“Seize on him, furies! take him to your torments!—
With that, methought, a legion of foul fiends
Environ’d me, and howled in mine ears"

Such hideous cries! that with the very noise I made, I prevented poor Mr. Montenero from hearing the answer to some historic question he was asking. Berenice’s eye warned me to lower my voice, and I believe I should have been quiet, but that unluckily, Mowbray set me off in another direction, by reminding me of the tapestry-chamber and Sir Josseline. I remember covering my face with both my hands, and shuddering with horror.

Mr. Montenero asked, “What of the tapestry-chamber?”

And immediately recollecting that I should not, to him, and before his daughter, describe the Jew, who had committed a deed without a name, I with much embarrassment said, that “it was nothing of any consequence—it was something I could not explain.”
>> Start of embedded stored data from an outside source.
-- ==== Sys2Proof/Machine/Thermal.lean ====
section
/-!
DEFINITION. The thermal model and throttling (R382 to R394): energies, networks, derating, cycle skipping, the core
throttle.
-/

namespace Sys2Proof.Machine
namespace State

/-! ### Nodes and their tables -/

/-- Node `q` changed by `f`. -/
def modNode (s : State) (q : Nat) (f : ThNode → ThNode) : State :=
  { s with th := { s.th with node := vupd s.th.node (fin 45 q) f } }

/-- Node `q`. -/
def node (s : State) (q : Nat) : ThNode := s.th.node[fin 45 q]

/-- Word `i` of node `q`'s description (R382). -/
def thWord (s : State) (q i : Nat) : Word := s.tableWord (s.fld R.SYS_THCFG F.SYS_THCFG_PBASE + 8 * q + i)

/-- Node `q` is present (R382, R387). -/
def nodePresent (s : State) (q : Nat) : Bool := if q < 42 then s.legPresent q else q != 43 || s.hasB

/-- Entry `i` of a table of 16-bit entries, two to a word, from word offset `ofs`. -/
def packed (s : State) (ofs i : Nat) : Nat :=
  let w := s.tableWord (ofs + i / 2)
  if i % 2 = 0 then w.bits 15 0 else w.bits 31 16

/-- The node's temperature as shown, 1/16 °C. -/
def thTemp (s : State) (q : Nat) : Int := signed 16 ((s.reg (R.SYS_THN q)).bits 15 0)

/-- EN is set. -/
def thOn (s : State) : Bool := s.bit R.SYS_THCFG F.SYS_THCFG_EN

/-- WARN and TRIP of node `q` (R382). -/
def thWarn (s : State) (q : Nat) : Int := signed 16 ((s.thWord q 6).bits 31 16)
def thTrip (s : State) (q : Nat) : Int := signed 16 ((s.thWord q 6).bits 15 0)

/-! ### Losses -/

/-- The resistance of node `q` at its temperature, in 1/256 µΩ, interpolated and clamped (R382, R384). -/
def thRes (s : State) (q : Nat) : Nat :=
  let x := (sat 0 3840 (s.thTemp q + 640)).toNat
  let base := (s.thWord q 7).bits 15 0
  let a := s.packed base (x / 256)
  let b := s.packed base (min 15 (x / 256 + 1))
  a * (256 - x % 256) + b * (x % 256)

/-- The latched current of leg `q`, 1/16 A (R382, R384). -/
def thCurrent (s : State) (q : Nat) : Int :=
  let w := s.thWord q 1
  let v := (s.acq.chan[fin 48 ((s.thWord q 0).bits 13 8)]).latched
  fdiv (((v : Int) - w.bits 11 0) * signed 16 (w.bits 31 16)) 256

/-- The energy of a turn-on of leg `q` in account units, interpolated in current and voltage and clamped (R382, R384);
free where a step is 0. -/
def thSwitch (s : State) (q : Nat) : Int :=
  let i := (s.thCurrent q).natAbs
  let w0 := s.thWord q 0
  let v := (s.acq.chan[fin 48 (w0.bits 21 16)]).latched * (s.thWord q 2).bits 31 16
  let istep := (s.thWord q 2).bits 15 0
  let vstep := 256 * w0.bits 31 24
  let base := (s.thWord q 7).bits 31 16
  if istep = 0 || vstep = 0 then Config.realFn 382 [i, v, base]
  else
    let i := min i (7 * istep)
    let v := min v (3 * vstep)
    let c := i / istep
    let r := v / vstep
    let fi := i % istep
    let fv := v % vstep
    let e (r c : Nat) : Nat := s.packed base (8 * min 3 r + min 7 c)
    let lo := e r c * (istep - fi) + e r (c + 1) * fi
    let hi := e (r + 1) c * (istep - fi) + e (r + 1) (c + 1) * fi
    freeDiv 384 ((lo * (vstep - fv) + hi * fv) * (65536 * 10 ^ 9) : Nat) (istep * vstep : Nat)

/-- The energies of the ending sample, of `ns` ns, join the accounts (R384), from the update on that took EN (R391). -/
def thEnergy (s : State) (ns : Nat) : State :=
  if !s.thOn || !s.th.on then s
  else
    let s := forN 42 (fun q s =>
      if s.legPresent q then
        let i := s.thCurrent q
        let swc := s.reg (R.WFU_LEG_SWC q)
        let e := i * i * (s.thRes q * ns : Nat) + s.thSwitch q * (swc.bits 31 16 + swc.bits 15 0 : Nat)
        s.modNode q fun n => { n with energy := n.energy + e }
      else s) s
    forN 2 (fun x s =>
      if s.nodePresent (42 + x) then
        let sq := ((List.range 6).map fun j => s.thCurrent (6 * x + j) * s.thCurrent (6 * x + j)).sum
        let e := sq * (s.thRes (42 + x) * ns : Nat)
        s.modNode (42 + x) fun n => { n with energy := n.energy + e }
      else s) s

/-! ### Networks -/

/-- The reference temperature of node `q`, with the flag of an invalid channel (R383). -/
def thRef (s : State) (q : Nat) (substrate : BitVec 16) : Int × State :=
  let w := s.thWord q 0
  let ch := w.bits 5 0
  if ch = 63 then (substrate.toInt, s)
  else if s.chanInvalid ch then
    (signed 16 (s.fld R.SYS_THHYS F.SYS_THHYS_TSUB), (s.raise R.SYS_THSTAT F.SYS_THSTAT_REFINV).fire 12)
  else
    let base := if w.bit 6 then s.fld R.SYS_THNTC F.SYS_THNTC_NTB1 else s.fld R.SYS_THNTC F.SYS_THNTC_NTB0
    let code := (s.acq.chan[fin 48 ch]).latched % 4096
    let a := signed 16 (s.packed base (code / 128))
    let b := signed 16 (s.packed base (code / 128 + 1))
    (a + freeDiv 383 ((b - a) * (code % 128 : Nat)) 128, s)

/-- A stage rise moves (R386). -/
def thStage (rho p r a : Int) : Int := sat32 (rho + sat32 (fdiv (sat32 (sat32 (fdiv (p * r) 4096) - rho) * a) 65536))

/-- Node `q` moves by an update with power `p` (R386); the update that takes EN starts its rises from 0 (R391). -/
def thNode (s : State) (q p : Nat) (substrate : BitVec 16) : State :=
  let (tref, s) := s.thRef q substrate
  let w3 := s.thWord q 3
  let w4 := s.thWord q 4
  let w5 := s.thWord q 5
  let s := s.modNode q fun n => if !s.th.on then { n with r1 := 0, r2 := 0, r3 := 0, energy := 0 } else
    { n with r1 := thStage n.r1 p (w3.bits 31 16) (w4.bits 15 0)
             r2 := thStage n.r2 p (w3.bits 15 0) (w5.bits 31 16)
             r3 := thStage n.r3 p (w4.bits 31 16) (w5.bits 15 0), energy := 0 }
  let n := s.node q
  s.setReg (R.SYS_THN q) (Word.field 31 16 p ||| Word.field 15 0 (modBits 16 (sat16 (tref + n.r1 + n.r2 + n.r3))))

/-- A threshold event of node `q`: raised when the temperature passes upward, armed again below the threshold less HYS
(R390). -/
def thEvent (s : State) (q : Nat) (trip : Bool) (flag : Fld) (ev : Nat) : State :=
  let t := s.thTemp q
  let thr := if trip then s.thTrip q else s.thWarn q
  let armed := if trip then (s.node q).trip else (s.node q).warn
  let set (s : State) (b : Bool) : State :=
    s.modNode q fun n => if trip then { n with trip := b } else { n with warn := b }
  if armed && decide (thr ≤ t) then ((set s false).raise R.SYS_THSTAT flag).fire ev
  else if !armed && decide (t < thr - s.fld R.SYS_THHYS F.SYS_THHYS_HYS) then set s true
  else s

/-- The threshold events of node `q` (R390, R394). -/
def thEvents (s : State) (q : Nat) : State :=
  if q < 42 then (s.thEvent q false F.SYS_THSTAT_LEGW 6).thEvent q true F.SYS_THSTAT_LEGT 7
  else if q < 44 then (s.thEvent q false F.SYS_THSTAT_WINDW 8).thEvent q true F.SYS_THSTAT_WINDT 9
  else (s.thEvent q false F.SYS_THSTAT_MODW 10).thEvent q true F.SYS_THSTAT_MODT 11

/-! ### Throttling -/

/-- The derating factor of node `q`, rounded down (R387 and the example of its section). -/
def thFactor (s : State) (q : Nat) : Nat :=
  let t := s.thTemp q
  let den := s.thTrip q - s.thWarn q
  if den ≤ 0 then if t < s.thTrip q then 0xFFFF else 0
  else (sat 0 0xFFFF (fdiv (65536 * (s.thTrip q - t)) den)).toNat

/-- The least factor over present nodes. -/
def thLeast (s : State) (l : List Nat) : Nat :=
  (l.filter s.nodePresent).foldl (fun m q => min m (s.thFactor q)) 0xFFFF

/-- The hottest of present nodes, the first among equals. -/
def thHottest (s : State) (l : List Nat) : Option Nat :=
  (l.filter s.nodePresent).foldl (fun m q =>
    match m with
    | none => some q
    | some k => if s.thTemp k < s.thTemp q then some q else some k) none

/-- The skip divisor of the consumer with these legs (R388). -/
def thDivisor (s : State) (l : List Nat) : Nat :=
  match s.thHottest l with
  | none => 0
  | some q =>
    let t := s.thTemp q
    if t < s.thWarn q then 0
    else if s.thTrip q ≤ t then 1
    else 2 + (fdiv (14 * (s.thTrip q - t)) (s.thTrip q - s.thWarn q)).toNat

/-- The throttle level takes a value; event 13 on a change (R389). -/
def thLevel (s : State) (n : Nat) : State :=
  let was := s.fld R.SYS_THTHR F.SYS_THTHR_LEVEL
  (s.setFld R.SYS_THTHR F.SYS_THTHR_LEVEL n).fireIf (n != was) 13

/-- The skip divisors take values; the counts of reloads start anew where one changes (R388). -/
def thSkips (s : State) (aux ch : Nat) : State :=
  let r := R.SYS_THDER2
  let s := if aux = s.fld r F.SYS_THDER2_NAUX then s else
    { s.setFld r F.SYS_THDER2_NAUX aux with th := { s.th with kAux := Vector.replicate 10 0 } }
  if ch = s.fld r F.SYS_THDER2_NCH then s
  else { s.setFld r F.SYS_THDER2_NCH ch with th := { s.th with kCh := Vector.replicate 10 0 } }

/-- The factors, divisors and the level after an update (R387 to R389). -/
def thDerate (s : State) : State :=
  let motor (x : Nat) : Nat := s.thLeast ((List.range 6).map (6 * x + ·) ++ [42 + x])
  let drives : Vector Nat 5 := Vector.ofFn fun d => s.thLeast (actLegs d.val)
  let drv (d : Nat) : Nat := drives[fin 5 d] / 256
  let lvl := s.fld R.SYS_THTHR F.SYS_THTHR_LEVEL
  let t := s.thTemp 44
  let hys : Int := s.fld R.SYS_THHYS F.SYS_THHYS_HYS
  let level :=
    if s.thTrip 44 ≤ t || (lvl = 2 && s.thTrip 44 - hys ≤ t) then 2
    else if s.thWarn 44 ≤ t || (lvl ≠ 0 && s.thWarn 44 - hys ≤ t) then 1
    else 0
  let aux := s.thDivisor ((List.range 8).map (12 + ·))
  let ch := s.thDivisor ((List.range 7).map (20 + ·))
  let s := s.setReg R.SYS_THDER0 (Word.field 31 16 (if s.hasB then motor 1 else 0xFFFF) ||| Word.field 15 0 (motor 0))
  let s := s.setReg R.SYS_THDER1 (Word.field 31 24 (drv 3) ||| Word.field 23 16 (drv 2) ||| Word.field 15 8 (drv 1)
    ||| Word.field 7 0 (drv 0))
  let s := { s with th := { s.th with drive := drives } }
  let s := (s.setFld R.SYS_THDER2 F.SYS_THDER2_D4 (drv 4)).thSkips aux ch
  let s := s.thLevel level
  match s.thHottest (List.range 42) with
  | some q => s.setReg R.SYS_THHOT (Word.field 31 16 (modBits 16 (s.thTemp q)) ||| Word.field 5 0 q)
  | none => s

/-- One update (R385 to R391, R394). -/
def thUpdate (s : State) (pmod substrate : BitVec 16) : State :=
  if !s.thOn then s
  else
    let s := forN 45 (fun q s =>
      if s.nodePresent q then
        let p := if q = 44 then pmod.toNat else (sat 0 0xFFFF (fdiv (s.node q).energy 409600000000000)).toNat
        s.thNode q p substrate
      else s) s
    let s := forN 45 (fun q s => if s.nodePresent q then s.thEvents q else s) s
    ({ s with th := { s.th with on := true } }.thDerate).fire 14

/-- `SYS_THCFG` takes `w`; with EN = 0 every factor, divisor, level and node reads as if the model never ran (R391), and every
threshold is armed again. -/
def thConfig (s : State) (w : Word) : State :=
  let s := s.setReg R.SYS_THCFG w
  if w.bit 31 then s
  else
    let s := forN 45 (fun q s =>
      (s.setReg (R.SYS_THN q) 0).modNode q fun n => { n with r1 := 0, r2 := 0, r3 := 0, energy := 0, warn := true, trip := true }) s
    let s := ((s.setReg R.SYS_THDER0 0xFFFFFFFF).setReg R.SYS_THDER1 0xFFFFFFFF).setFld R.SYS_THDER2 F.SYS_THDER2_D4 255
    let s := { s with th := { s.th with drive := Vector.replicate 5 0xFFFF, on := false } }
    ((s.thSkips 0 0).thLevel 0).setReg R.SYS_THHOT 0

end State

/-- THERMAL_UPDATE (R385). -/
def execThermalUpdate (pmod substrate : BitVec 16) (s : State) : Host.Outcome State Fault Refusal :=
  .next (if s.mode = .off then s else s.thUpdate pmod substrate)

end Sys2Proof.Machine
end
I left it to Mowbray’s superior presence of mind, and better address, to account for it, and I went on with Berenice. Whenever my imagination was warmed, verses poured in upon my memory, and often without much apparent connexion with what went before. I recollected at this moment the passage in Akenside’s “Pleasures of the Imagination” describing the early delight the imagination takes in horrors:—the children closing round the village matron, who suspends the infant audience with her tales breathing astonishment; and I recited all I recollected of

“Evil spirits! of the deathbed call
Of him who robb’d the widow, and devour’d
The orphan’s portion—of unquiet souls
Ris’n from the grave, to ease the heavy guilt
Of deeds in life conceal’d—of shapes that walk
At dead of night, and clank their chains, and wave
The torch of Hell around the murderer’s bed!”
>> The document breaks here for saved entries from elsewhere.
/-! ### Host mistakes that one written word shows (R49) -/

/-- The word `w` written to register `r` is a host mistake of the chapters' lists: reserved codes and field values out
of their range, and changes of what must stand. Mistakes that lie in more than one register are judged at the sample boundaries
(`State.configBad`, log entry 10). -/
def valueBad (s : State) (r : Nat) (w : Word) : Bool :=
  let o := r % 0x10000
  let was := s.reg r
  match r / 0x10000 with
  | 0 => s.thOn && ((r == R.SYS_THCFG && getF was F.SYS_THCFG_PBASE != getF w F.SYS_THCFG_PBASE) || (r == R.SYS_THNTC && was != w))
  | 1 => decide (0x1000 ≤ o) && o % 8 == 4 && !codeAddr w
  | 2 =>
    match regAt? o 0x100 0x100 8 with
    | some e => (o % 0x100 == 8 || decide (0x40 ≤ o % 0x100)) && s.seqInUse (fin 8 e)
    | none => false
  | 3 =>
    ((regAt? o 0x080 0x10 4).isSome && o % 0x10 == 0 && decide (100 < getF w F.CLE_CMD_CFG_FILT))
      || match regAt? o 0x1000 0x80 64 with
        | some n =>
          if r = R.CLE_SL_SRC n then
            sourceBad (getF w F.CLE_SL_SRC_MKIND) (getF w F.CLE_SL_SRC_MIDX)
              || sourceBad (getF w F.CLE_SL_SRC_SPKIND) (getF w F.CLE_SL_SRC_SPIDX)
          else if r = R.CLE_SL_DEST n then
            let wid := if getF w F.CLE_SL_DEST_WID = 0 then 32 else getF w F.CLE_SL_DEST_WID
            let d := getF w F.CLE_SL_DEST_BLK * 0x10000 + getF w F.CLE_SL_DEST_OFS * 4
            w.bit 31 && (d / 0x10000 == 0x12 || decide (32 < getF w F.CLE_SL_DEST_LSB + wid)
              || ((regRow? d).isSome && !regWritable d))
          else false
        | none => false
  | 4 =>
    ((regAt? o 0x020 0x10 4).isSome && o % 0x10 == 0 && decide (250 < getF w F.WFU_TRIP_CFG_FILT))
      || (r == R.WFU_TBCTL && s.hasCharger && s.enpPhase != .idle
        && ([s.enpTb false, s.enpTb true].any fun t => w.bit t.val != s.tbRunning t.val))
      || match regAt? o 0x400 0x20 42 with
        | some n => r == R.WFU_LEG_CFG n
            && (decide (9 < getF w F.WFU_LEG_CFG_TB) || getF w F.WFU_LEG_CFG_DRV == 3 || getF w F.WFU_LEG_CFG_SAFE == 3
              || (getF was F.WFU_LEG_CFG_EN == 1 && s.legModePermits n && (was ^^^ w) &&& 0xFF00FFFF != 0))
        | none => false
  | 5 =>
    ((regAt? o 0x100 0x100 2).isSome && o % 0x100 == 0 && getF w F.TDU_CFG_SETS == 0)
      || ((r == R.TDU_TBASE 0 || r == R.TDU_TBASE 1) && decide (65536 < getF w F.TDU_TBASE_TBASE + 252))
  | 6 =>
    (r == R.GDP_CLR && decide (41 < w.toNat)) || (r == R.GDP_XCFG && decide (250 < getF w F.GDP_XCFG_FILT))
      || ((r == R.GDP_TRC_ASC 0 || r == R.GDP_TRC_ASC 1)
        && ((w.bit 31 && decide (getF w F.GDP_TRC_ASC_HI ≤ getF w F.GDP_TRC_ASC_LO))
          || (was != w && s.modePermits .traction)))
      || (match regAt? o 0x100 0x10 15 with
        | some i => decide (36 < getF w F.GDP_DRV_CFG_DSTH) || decide (getF w F.GDP_DRV_CFG_BLANK < 5)
            || decide (80 < getF w F.GDP_DRV_CFG_BLANK) || (was != w && s.legModePermits (27 + i))
        | none => false)
      || (match regAt? o 0x200 0x10 9 with
        | some c => was != w && (shuntLegs c).any s.legModePermits
        | none => false)
  | 7 =>
    ((regAt? o 0x100 0x10 8).isSome && o % 0x10 == 0 && trigBad (getF w F.ACQ_C_CFG_TRIG))
      || match regAt? o 0x400 0x10 48 with
        | some n => (r == R.ACQ_CH_CFG n && (decide (8 < getF w F.ACQ_CH_CFG_AVGN) || decide (8 < getF w F.ACQ_CH_CFG_SHIFT)))
            || (r == R.ACQ_CH_WIN n && decide (getF w F.ACQ_CH_WIN_MAX < getF w F.ACQ_CH_WIN_MIN))
        | none => false
  | 8 =>
    (r == R.POS_TRVSRC && [F.POS_TRVSRC_LPRIM, F.POS_TRVSRC_RPRIM, F.POS_TRVSRC_LFALL, F.POS_TRVSRC_RFALL].any fun f =>
        decide (10 < getF w f) && getF w f != 15)
      || ((regAt? o 0x100 0x20 2).isSome && o % 0x20 == 0
        && (getF w F.POS_MOT_CFG_SRC == 3 || (if getF w F.POS_MOT_CFG_PP = 0 then 16 else getF w F.POS_MOT_CFG_PP)
          % (if getF w F.POS_MOT_CFG_RPP = 0 then 4 else getF w F.POS_MOT_CFG_RPP) != 0))
      || ((regAt? o 0x200 0x20 11).isSome && o % 0x20 == 0 && decide (100 < getF w F.POS_AX_CFG_FILT))
      || ((regAt? o 0x700 0x20 4).isSome && o % 0x20 == 0
        && (decide (100 < getF w F.POS_PRB_CFG_FILT) || decide (10 < getF w F.POS_PRB_CFG_AXIS) || getF w F.POS_PRB_CFG_TRV == 3))
      || ((regAt? o 0x600 0x10 2).isSome && o % 0x10 == 0
        && (decide (getF w F.POS_SSI_CFG_CDIV < 20) || decide (getF w F.POS_SSI_CFG_ST < 8)
          || decide (16 < getF w F.POS_SSI_CFG_ST)
          || decide (32 < getF w F.POS_SSI_CFG_MT + getF w F.POS_SSI_CFG_ST + getF w F.POS_SSI_CFG_PAR)))
  | 9 =>
    (r == R.GTE_ACMD && gateWordBad (s.reg R.GTE_ASTATE))
      || match regAt? o 0x1000 0x20 256 with
        | some i => (r == R.GTE_SEC_CFG i && (getF w F.GTE_SEC_CFG_TGT == 3 || decide (20000 < getF w F.GTE_SEC_CFG_DLY)))
            || (r == R.GTE_SEC_NODE i && decide (253 < getF w F.GTE_SEC_NODE_ADDR))
        | none => false
  | 0xA => (regAt? o 0x100 0x40 5).isSome && (o - 0x100) % 0x40 == 8 && getF w F.ACT_D_CMD_OP == 3
  | 0xC => (r == R.AUX_PHC && (decide (getF w F.AUX_PHC_NMIN < 1) || decide (8 < getF w F.AUX_PHC_NMAX)
      || decide (getF w F.AUX_PHC_NMAX < getF w F.AUX_PHC_NMIN)))
      || (s.aux.run != .stopped
        && ((r == R.AUX_CFG && (getF was F.AUX_CFG_TB != getF w F.AUX_CFG_TB || getF was F.AUX_CFG_SLOTV != getF w F.AUX_CFG_SLOTV))
          || (decide (R.AUX_PH 0 ≤ r) && decide (r < R.AUX_PH 8) && getF was F.AUX_PH_CH != getF w F.AUX_PH_CH)))
  | 0xD =>
    (match regAt? o 0x100 0x40 8 with
      | some c => s.bit (R.NET_CH_CFG c) F.NET_CH_CFG_EN
          && (r == R.NET_CH_NBT c || r == R.NET_CH_DBT c || (r == R.NET_CH_CFG c && (was ^^^ w) &&& 0x7FFFFFFF != 0))
      | none => false)
      || ((regAt? o 0x1000 0x40 2).isSome && o % 0x40 == 0 && was.bit 31 && (was ^^^ w) &&& 0x70000000 != 0)
  | 0x11 =>
    ((r == R.HPT_BOOT 0 || r == R.HPT_BOOT 1) && !codeAddr w)
      || (s.flash.isSome && (r == R.HPT_FLADDR || (regAt? o 0x048 4 4).isSome))
  | _ => false

/-- The write of `w` to the present register `r` is a host mistake (R49). -/
def writeBad (s : State) (r : Nat) (w : Word) : Bool :=
  regWritable r && (reservedHit r (w &&& ~~~s.absentBits r) || s.valueBad r w
    || (List.finRange 8).any fun c => r == R.NET_CH_TXQ c.val && s.pushBad c w)

/-! ### What a write does (R7) -/

/-- The stored bits of register `r` take those of `w`, and ones clear its W1C bits. -/
def storeReg (s : State) (r : Nat) (w : Word) : State :=
  let (a, b, _) := regMasks r
  let rw := BitVec.ofNat 32 a &&& ~~~s.absentBits r
  s.setReg r ((s.reg r &&& ~~~rw &&& ~~~(w &&& BitVec.ofNat 32 b)) ||| (w &&& rw))

/-- Register `r` is a voltage command of table drive, which the control engine's writes reach at a reload (R27, R272). -/
def isVcmd (r : Nat) : Bool := r == R.TDU_VCMD1 0 || r == R.TDU_VCMD2 0 || r == R.TDU_VCMD1 1 || r == R.TDU_VCMD2 1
Mowbray and Mr. Montenero, who had stayed behind us a few minutes, came up just as I was, with much emphasis and gesticulation,

“Waving the torch of Hell."

I am sure I must have been a most ridiculous figure. I saw Mowbray on the brink of laughter; but Mr. Montenero looked so grave, that he fixed all my attention. I suddenly stopped.

“We were talking of ‘The Pleasures of Imagination,’” said Berenice to her father. “Mr. Harrington is a great admirer of Akenside.”